Does Open Raven have access to any of my data?

A

Open Raven does not remove, store, or process the data you have within your cloud environment. Native functionality within your IaaS environment is used to analyze the data and return information about the results to your Open Raven cluster on our platform. The Open Raven platform does not enable remote access to data within your cloud environment.

Open Raven has access to and collects specific licensing and platform health information for each of its customers as necessary to ensure a great experience with our platform.

Q

Will any data from another region move to Open Raven?

A

The Open Raven platform is hosted solely in the United States today.
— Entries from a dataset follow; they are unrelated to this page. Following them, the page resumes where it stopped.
-- ==== Sys2Proof/Laws/Memory.lean ====
section
/-! SUPPORT. Memory: a byte that is written reads back and no other changes; every operation on memory keeps its canonical
form, with the poison bits a rising map; token movements leave memory alone. -/

namespace Sys2Proof.Laws

open Sys2Proof.Machine

/-! ### One byte -/

theorem memWf_rising {m : List Host.Cell} (h : memWf m = true) : mrising m = true := by
  simp only [memWf, mcanon, Bool.and_eq_true] at h; exact h.1

theorem memPut_wf {m : List Host.Cell} (a : Nat) (b : Byte) (h : memWf m = true) : memWf (memPut m a b) = true :=
  mcanon_mput memDefault m a b h

theorem memByte_memPut {m : List Host.Cell} (a : Nat) (b : Byte) (h : mrising m = true) : memByte (memPut m a b) a = b :=
  mget_mput _ m a b h

theorem memByte_memPut_ne {m : List Host.Cell} {a c : Nat} (b : Byte) (h : mrising m = true) (hc : c ≠ a) :
    memByte (memPut m a b) c = memByte m c := mget_mput_ne _ _ m b h hc

theorem reset_mem_wf : memWf State.reset.mem = true := rfl

/-! ### Bytes -/

theorem memPutAll_wf (bs : List Byte) : ∀ (m : List Host.Cell) (a : Nat), memWf m = true → memWf (memPutAll m a bs) = true := by
  induction bs with
  | nil => exact fun _ _ h => h
  | cons b r ih => exact fun m a h => ih _ _ (memPut_wf a b h)

/-- Bytes below the first address written are as they were. -/
theorem memByte_memPutAll_lt (bs : List Byte) : ∀ (m : List Host.Cell) (a c : Nat), memWf m = true → c < a →
    memByte (memPutAll m a bs) c = memByte m c := by
  induction bs with
  | nil => exact fun _ _ _ _ _ => rfl
  | cons b r ih =>
    intro m a c h hc
    rw [memPutAll, ih _ _ _ (memPut_wf a b h) (by omega), memByte_memPut_ne b (memWf_rising h) (by omega)]

theorem memWrite_mem_wf (s : State) (a : Nat) (bs : List Byte) (h : memWf s.mem = true) : memWf (s.memWrite a bs).mem = true :=
  memPutAll_wf bs _ a h

/-- Memory with some cells taken out keeps the form. -/
theorem memWf_filter (p : Host.Cell → Bool) {m : List Host.Cell} (h : memWf m = true) : memWf (m.filter p) = true := by
  simp only [memWf, mcanon, Bool.and_eq_true, List.all_eq_true] at h ⊢
  refine ⟨?_, fun e he => h.2 e (List.mem_of_mem_filter he)⟩
  have gt : ∀ (l : List Host.Cell) (k : Nat), mrising l = true → (∀ e ∈ l.head?, k < e.1) →
      mrising (l.filter p) = true ∧ ∀ e ∈ (l.filter p).head?, k < e.1 := by
    intro l
    induction l with
    | nil => exact fun _ _ h => ⟨rfl, h⟩
    | cons x r ih =>
      intro k hr hk
      obtain ⟨i1, i2⟩ := ih x.1 (mrising_tail hr) (head_rising hr)
      have hx : k < x.1 := hk x rfl
      by_cases px : p x = true
      · rw [List.filter_cons_of_pos px]
        exact ⟨mrising_cons i1 i2, by simpa using hx⟩
      · rw [List.filter_cons_of_neg px]
        exact ⟨i1, fun e he => Nat.lt_trans hx (i2 e he)⟩
  cases m with
  | nil => rfl
  | cons x r =>
    obtain ⟨i1, i2⟩ := gt r x.1 (mrising_tail h.1) (head_rising h.1)
    by_cases px : p x = true
    · rw [List.filter_cons_of_pos px]; exact mrising_cons i1 i2
    · rw [List.filter_cons_of_neg px]; exact i1

/-! ### The machine's writes -/

@[simp] theorem modUb_mem (s : State) (n : Nat) (f : Unbacked → Unbacked) : (s.modUb n f).mem = s.mem := by
  unfold State.modUb; split <;> rfl

theorem unpinSome_mem (c d n : Nat) : ∀ s : State, (unpinSome c d n s).mem = s.mem := by
  induction n with
  | zero => exact fun _ => rfl
  | succ n ih =>
    intro s; rw [unpinSome]; split
    · rfl
    · split
      · rw [ih, modUb_mem]
      · rfl

@[simp] theorem unpin_mem (s : State) (c d : Nat) : (unpin s c d).mem = s.mem := unpinSome_mem _ _ _ _

@[simp] theorem ubOwned_mem (s : State) (l : Nat) : (ubOwned s l).mem = s.mem := by
  unfold ubOwned; split
  · rfl
  · simp only; split <;> simp

/-- A write at a line's holder writes its bytes and no other. -/
theorem commit_mem (s : State) (agent a : Nat) (bs : List Byte) : (commit s agent a bs).mem = memPutAll s.mem a bs := by
  unfold commit
  simp only [ubOwned_mem]
  split <;> rfl

theorem commit_mem_wf (s : State) (agent a : Nat) (bs : List Byte) (h : memWf s.mem = true) :
    memWf (commit s agent a bs).mem = true := by
  rw [commit_mem]; exact memPutAll_wf _ _ _ h

theorem homeWrite_mem (s : State) (a : Nat) (bs : List Byte) : (homeWrite s a bs).mem = memPutAll s.mem a bs := by
  unfold homeWrite
  simp only
  split
  · simp only [ubOwned_mem]; rfl
  · simp only [modCoh_mem, ubOwned_mem]; rfl

theorem homeWrite_mem_wf (s : State) (a : Nat) (bs : List Byte) (h : memWf s.mem = true) :
    memWf (homeWrite s a bs).mem = true := by
  rw [homeWrite_mem]; exact memPutAll_wf _ _ _ h

theorem freshFrom_mem_wf (n : Nat) : ∀ (s : State) (a : Nat), memWf s.mem = true → memWf (freshFrom s a n).mem = true := by
  induction n with
  | zero => exact fun _ _ h => h
  | succ n ih => exact fun s a h => ih _ _ (memPut_wf a _ h)

theorem freshLine_mem_wf (s : State) (l : Nat) (h : memWf s.mem = true) : memWf (freshLine s l).mem = true :=
  freshFrom_mem_wf _ _ _ h

/-! ### Movements of tokens -/

@[simp] theorem setTok_mem (s : State) (l a : Nat) (t : Tok) : (s.setTok l a t).mem = s.mem := rfl

@[simp] theorem dropCopies_mem (s : State) (d l : Nat) : (dropCopies s d l).mem = s.mem := rfl

@[simp] theorem cleanCopies_mem (s : State) (d l : Nat) : (cleanCopies s d l).mem = s.mem := rfl

@[simp] theorem takeTok_mem (s : State) (l a : Nat) (t : Tok) : (s.takeTok l a t).mem = s.mem := by
  unfold State.takeTok; simp only; repeat' split
  all_goals rfl

@[simp] theorem putTok_mem (s : State) (l a : Nat) (t : Tok) : (s.putTok l a t).mem = s.mem := by
  unfold State.putTok; simp only; repeat' split
  all_goals rfl

@[simp] theorem pushCoh_mem (s : State) (ms : List Coh) : (pushCoh s ms).mem = s.mem := rfl

@[simp] theorem landTok_mem (s : State) (l a : Nat) (t : Tok) : (landTok s l a t).mem = s.mem := by
  unfold landTok; split
  · rfl
  · split <;> simp


@[simp] theorem ask_mem (s : State) (k : Req) (l a : Nat) : (s.ask k l a).mem = s.mem := by
  unfold State.ask; split <;> rfl

@[simp] theorem sendQueued_mem (a l : Nat) (s : State) : (sendQueued a l s).mem = s.mem := by
  unfold sendQueued; split <;> rfl

@[simp] theorem missAsk_mem (s : State) (r : Req) (l k : Nat) : (missAsk s r l k).mem = s.mem := by
  simp only [missAsk, modCore_mem, ask_mem]

@[simp] theorem storeKept_mem (s : State) (k c a : Nat) : (storeKept s k c a).mem = s.mem := rfl

@[simp] theorem takeBack_mem (s : State) (d l : Nat) (b : Option Nat) : (takeBack s d l b).mem = s.mem := rfl

@[simp] theorem noteVisible_mem (s : State) (d a n : Nat) : (noteVisible s d a n).mem = s.mem := rfl

/-! ### Bridges -/

@[simp] theorem askHost_mem (s : State) (k l a : Nat) : (askHost s k l a).mem = s.mem := by
  unfold askHost; split <;> rfl

@[simp] theorem giveHost_mem (s : State) (l : Nat) : (giveHost s l).mem = s.mem := by
  unfold giveHost; split
  · split
    · rfl
    · rw [askHost_mem]
  · rfl

@[simp] theorem returnHome_mem (s : State) (l a : Nat) : (returnHome s l a).mem = s.mem := by
  simp only [returnHome, giveHost_mem, landTok_mem, takeTok_mem]

@[simp] theorem peerSend_mem (s : State) (c k : Nat) (ws : List Word) : (peerSend s c k ws).mem = s.mem := by
  unfold peerSend; split <;> rfl

@[simp] theorem peerAsk_mem (s : State) (c : Nat) (w : Nat × Nat) (k a n : Nat) (ws : List Word) :
    (peerAsk s c w k a n ws).mem = s.mem := by
  unfold peerAsk; split
  · simp only [putAccs, peerSend_mem, State.fresh]
  · rfl

@[simp] theorem bridgeStore_mem (s : State) (d : Nat) (x : DieStore) : (bridgeStore s d x).mem = s.mem := by
  unfold bridgeStore; split <;> simp

/-! ### Stores that perform -/

/-- A store that performs writes its bytes at its place and no other. -/
theorem performStore_mem (s : State) (die : Nat) (x : DieStore) :
    (performStore s die x).mem = memPutAll s.mem x.dpa x.bytes := by
  have hm (t : State) (h : t.mem = s.mem) :
      (commit t die x.dpa x.bytes).mem = memPutAll s.mem x.dpa x.bytes := by rw [commit_mem, h]
  have hn : (if x.hidden then noteVisible s die x.dpa x.bytes.length else s).mem = s.mem := by split <;> rfl
  unfold performStore; simp only; split
  · rw [returnHome_mem]; exact hm _ hn
  · split
    · rw [storeKept_mem]; exact hm _ hn
    · exact hm _ hn

theorem performStore_mem_wf (s : State) (die : Nat) (x : DieStore) (h : memWf s.mem = true) :
    memWf (performStore s die x).mem = true := by
  rw [performStore_mem]; exact memPutAll_wf _ _ _ h

theorem performFrom_mem_wf (die : Nat) (xs : List DieStore) : ∀ (kept : List DieStore) (s : State), memWf s.mem = true →
    memWf (performFrom die xs kept s).mem = true := by
  induction xs with
  | nil => exact fun _ _ h => h
  | cons x r ih =>
    intro kept s h
    rw [performFrom]; split
    · exact ih _ _ (by rw [ask_mem]; exact h)
    · split
      · exact ih _ _ (by rw [ask_mem]; exact h)
      · split
        · refine ih _ _ ?_
          split
          · exact h
          · rw [bridgeStore_mem]; exact h
        · exact ih _ _ (performStore_mem_wf _ _ _ h)

theorem performDie_mem_wf (s : State) (die : Nat) (h : memWf s.mem = true) : memWf (performDie s die).mem = true :=
  performFrom_mem_wf _ _ _ _ h

theorem acceptStore_mem_wf (s : State) (die : Nat) (x : DieStore) (h : memWf s.mem = true) :
    memWf (acceptStore s die x).mem = true := by
  have hn : (if x.hidden then s else noteVisible s die x.dpa x.bytes.length).mem = s.mem := by split <;> rfl
  exact performDie_mem_wf _ _ (by rw [modDie_mem, takeBack_mem, hn]; exact h)

theorem foldl_sendQueued_mem {A : Type} (xs : List A) (a l : Nat) : ∀ s : State,
    (xs.foldl (fun s _ => sendQueued a l s) s).mem = s.mem := by
  induction xs with
  | nil => exact fun _ => rfl
  | cons x r ih => exact fun s => (ih _).trans (sendQueued_mem ..)

theorem settleOuts_mem_wf (s : State) (l agent : Nat) (h : memWf s.mem = true) : memWf (settleOuts s l agent).mem = true := by
  have hf (xs : List Out) (t : State) (ht : t.mem = s.mem) :
      memWf (xs.foldl (fun s _ => sendQueued agent (l2Slice l) s) t).mem = true := by
    rw [foldl_sendQueued_mem, ht]; exact h
  unfold settleOuts; simp only; split
  · exact h
  · split
    · exact performDie_mem_wf _ _ (by rw [pushCoh_mem]; exact hf _ _ rfl)
    · rw [pushCoh_mem]; exact hf _ _ rfl

end Sys2Proof.Laws
end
We do not move data between cloud regions; service data remains exclusively within your account. 

You can, however, use Open Raven in whichever regions you need it and the platform commonly used to create a complete picture of global cloud estate stretching across many regions and VPCs. Your sensitive and regulated data does not move out of those regionsー metadata alone is created and transmitted as necessary.


Fast and Friction-free

Q

How much time does it take to get up and running with Open Raven?

A

It takes under 5 minutes to connect Open Raven to your AWS accounts when doing a typical installation. Open Raven can connect to all your AWS accounts under your AWS Organizations, or individually connect it to specific AWS accounts. After you connect your AWS accounts, discovery and mapping happens automatically with the exact time required to view the map of your environment depending on its respective size and scale. 

Q

Do I have to update Open Raven with new releases? How does it work?

A

Open Raven automatically updates with no manual effort required. Notifications are sent when significant, new releases are available so that you’re informed of the latest features and capabilities. If additional control is required, we can modify how updates are delivered to better match organizational preferences.

Q

We have thousands of accounts and VPCs, how does Open Raven scale?

A

Open Raven is designed to scale to the needs of large, global enterprises. This starts with allowing for adding accounts using your AWS organization versus doing so on an account by account basis.  With respect to discovery and analysis, tuning is widely available across the platform allowing you to configure the amount of serverless functions used, the depth of data inventory and classification, the extent of policy analysis and so on.

As a SaaS service, we scale the underlying platform on your behalf, allowing you to focus solely on getting the most value out of the service itself.

Q

I have a shared account with a partner I do business with, can I have more than one instance of Open Raven in my account?

A

 You can share access to an Open Raven platform with a partner, and you can have more than one workspace in your account.

Within a shared workspace, configure access for whomever you’d like, as user or administrator. Both you and the partner can view data within Open Raven, or alternatively, forward data to that partner via built-in integrations or streaming API.

Budget Friendly

Q

How much does it cost to use/license Open Raven?

A

Open Raven pricing is an annual subscription designed to be both straightforward and predictable. The price is determined by the number of data stores within an environment, for example, the identified number of AWS S3 buckets, RDS instances, MongoDB, etc. Included with the price of each data store is 10GB of data (i.e., for inventory, classification, etc.). Additional storage is purchased if more than the included amount is needed. Each subscription is intended to be fixed for a 12-month period to maximize budget predictability.